On Christmas, which is celebrated on December 24th instead of the 25th as in the America, Swedes enjoy large meals and presents galore.

Santa Clause in Sweden

Swedish Santa Claus in a box.
Swedish Santa Claus outfit.

Typically after dinner the father will “step out for the newspaper” and a few minutes later “Santa Clause” will visit the house and hand out presents. It is a pity that each year the father has such terrible timing and misses Santa, though I am told if one is lucky they can find a “Santa for hire” so the whole family can enjoy Santa’s visit! If Santa is not showing up (i.e. there are no young children in the house, then gifts are simply exchanged after dinner. One can sometimes find rhymes on the gifts Swedes exchange with one another. The American tradition of stockings by the fireplace are not traditional in Sweden.

Swedish Christmas Trees

Traditional Home Christmas Tree
A traditional live Christmas tree in Sweden.

Christmas trees are usually put up some time in December. As with most places both fake and real trees are available. Those who choose to have the more authentic (and more messy) live tree will usually go to the forest and cut down the tree themselves.

Similar to America, in Sweden the Swedes celebrate with a decorated, lighted Christmas tree with presents underneath. Unlike the U.S.A. the lights on the Swedish Christmas tree typically look like candles.

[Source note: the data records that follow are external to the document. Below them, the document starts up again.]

/-- The end of a transfer: it leaves its slot with its summary written, its claims and reservation go, its bins keep
their grain, and ABNORMAL_END is set for every reason but COMPLETE (R122). An abort ends the transfer in the slot it
names, and moves no grain (R124); with no schedule entry waiting and no discharge to try, only the slots pass on after
it. The slots pass on as R123 says: a leg left empty sets ALL_DONE; SUSPENDED before BUFFERED, a transfer to a bin
enters the ACTIVE slot as it is, and one to a berth is planned again against the berth (R115, R155): it enters with its
new target and flags and the berth is LOADING (R156), or ends with BERTH_HALT or SPEC, and the slots pass on again. That
a cleanout time of 0 gives RUNNING in the same step is assumption log 33 (DEDUCED). -/
def Obligations.EndOfATransferReleasesWhatItHeld : Prop :=
  (∀ (s : State) (l : LegNo) (k : Slot) (t : Transfer) (reason : EndReason), (s.leg l).slot k = some t →
    let u := s.endSlot l k reason
    NoGrainMoved s u ∧ (u.leg l).slot k = none ∧
      (u.leg l).lastEnded = some
        { id := t.id, reason := reason, delivered := t.delivered, overrun := t.overrun, clamps := t.clamps } ∧
      (∀ j, j ≠ k → (u.leg l).slot j = (s.leg l).slot j) ∧ (∀ m, m ≠ l → u.leg m = s.leg m) ∧
      (∀ b, t.source = .bin b → (u.bin b).claim ≠ some t.id) ∧
      (∀ b, t.dest = .berth b → (u.berth b).claim ≠ some t.id) ∧
      (∀ b, t.dest = .bin b → ∀ h ∈ (u.bin b).holders, h.who ≠ .transfer t.id) ∧
      (reason ≠ .complete → u.flag (flagAbnormalEnd l) = true)) ∧
  (∀ (s : State) (f : Frame) (l : LegNo) (k : Slot), Heard s f (supervisorOr [.loadout]) →
    decodeAbort f.payload = some (l.val, k) →
    ((s.leg l).slot k = none → exec (.abortTransfer f) s = answered 0x64#8 f s ⟨.noSuch, []⟩) ∧
    ∀ t, (s.leg l).slot k = some t →
      let u := s.endTransfers [{ leg := l, slot := k, reason := .aborted }]
      exec (.abortTransfer f) s = answered 0x64#8 f u
        ⟨.ok, short t.id ++ small 2 ++ mass t.delivered ++ mass t.overrun ++ flagSet t.clamps.bits⟩ ∧
      NoGrainMoved s u ∧ u.flag (flagAbnormalEnd l) = true ∧
        (s.dryer.autoDischarge = false → (∀ n e, s.entry n = some e → e.state ≠ .waiting) →
          u = (s.endSlot l k .aborted).settleLeg l)) ∧
  ∀ (s : State) (l : LegNo),
    let g := s.leg l
    ((s.leg l).active ≠ none → s.settleLeg l = s) ∧
    (g.active = none → g.suspended = none → g.buffered = none → s.settleLeg l = s.raise (flagAllDone l)) ∧
    ∀ x, g.active = none → (g.suspended = some x ∨ g.suspended = none ∧ g.buffered = some x) →
      let left : Leg := if g.suspended = none then { g with buffered := none } else { g with suspended := none }
      let clean := g.lastCarried.admits x.identity = true ∨ s.settings.cleanout.get l = 0
      let entered (y : Transfer) : State := s.setLeg l { left with
        active := some { y with state := if clean then .running else .cleanout (s.settings.cleanout.get l) }
        lastCarried := if clean then .carried x.identity else g.lastCarried }
      let turnedAway (reason : EndReason) : Prop :=
        s.settleLeg l = ((s.setLeg l { left with active := some x }).endSlot l .active reason).settleLeg l
      (∀ b, x.dest = .bin b → s.settleLeg l = entered x) ∧
      ∀ k, x.dest = .berth k →
        ((s.berth k).state ≠ .ready → turnedAway .berthHalt) ∧
        ((s.berth k).state = .ready → ∀ a, x.source = .bin a →
          let asked := x.target - x.delivered
          let figures := (s.berth k).figures
          let plan := s.planBin a (min asked figures.least) none none (s.berth k).bound
          let flags :=
            if plan.cause = .met ∧ figures.least < asked then
              { ClampFlags.none with
                draft := decide (figures.draft = some figures.least)
                position := decide (figures.position = some figures.least)
                order := decide (figures.order = some figures.least) }
            else plan.cause.clamps
          (plan.granted = 0 → turnedAway .spec) ∧
          (plan.granted ≠ 0 →
            s.settleLeg l = (entered { x with target := x.delivered + plan.granted, clamps := x.clamps.union flags }).setBerth
              k { s.berth k with state := .loading }))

Candy Canes can be found in stores in Sweden during Christmas time and are put on the Christmas tree similar to the United States.

Candy Canes: Swedish or American?

The first recorded example of the use of candy canes to decorate a Christmas tree in North America was in 1847, when a Swedish-German immigrant, August Imgard, hung candy canes from the branches of a Christmas tree. Consequently, some people attribute the red-and-white striped confection to Sweden, but it is not clear where in Europe precisely this tradition originated from.

Swedish Christmas Dinner

Swedish Christmas Meats
Variety of meats including lamb, ham, and moose meat

Swedes also usually have a feast on Christmas Day, consisting of ham, different meats, rice porridge, and lots of fish. At Missfoster’s first Swedish Christmas dinner in 2010 everyone received one baked potato each to accompany the Christmas feast. To an American used to mashed potatoes and other delightfully fat potato side dishes, a plain baked potato may seem very- er, plain?

Swedish Christmas fish

Swedish Christmas Treats


Swedish Christmas Cookies

As with most cultures, Christmas cookies are something the whole family looks forward to and are a must for the Swedish Christmas fika. Swedish cookies differ from rolls to bars to baked goods. Ginger cookies are also very popular during Christmas time.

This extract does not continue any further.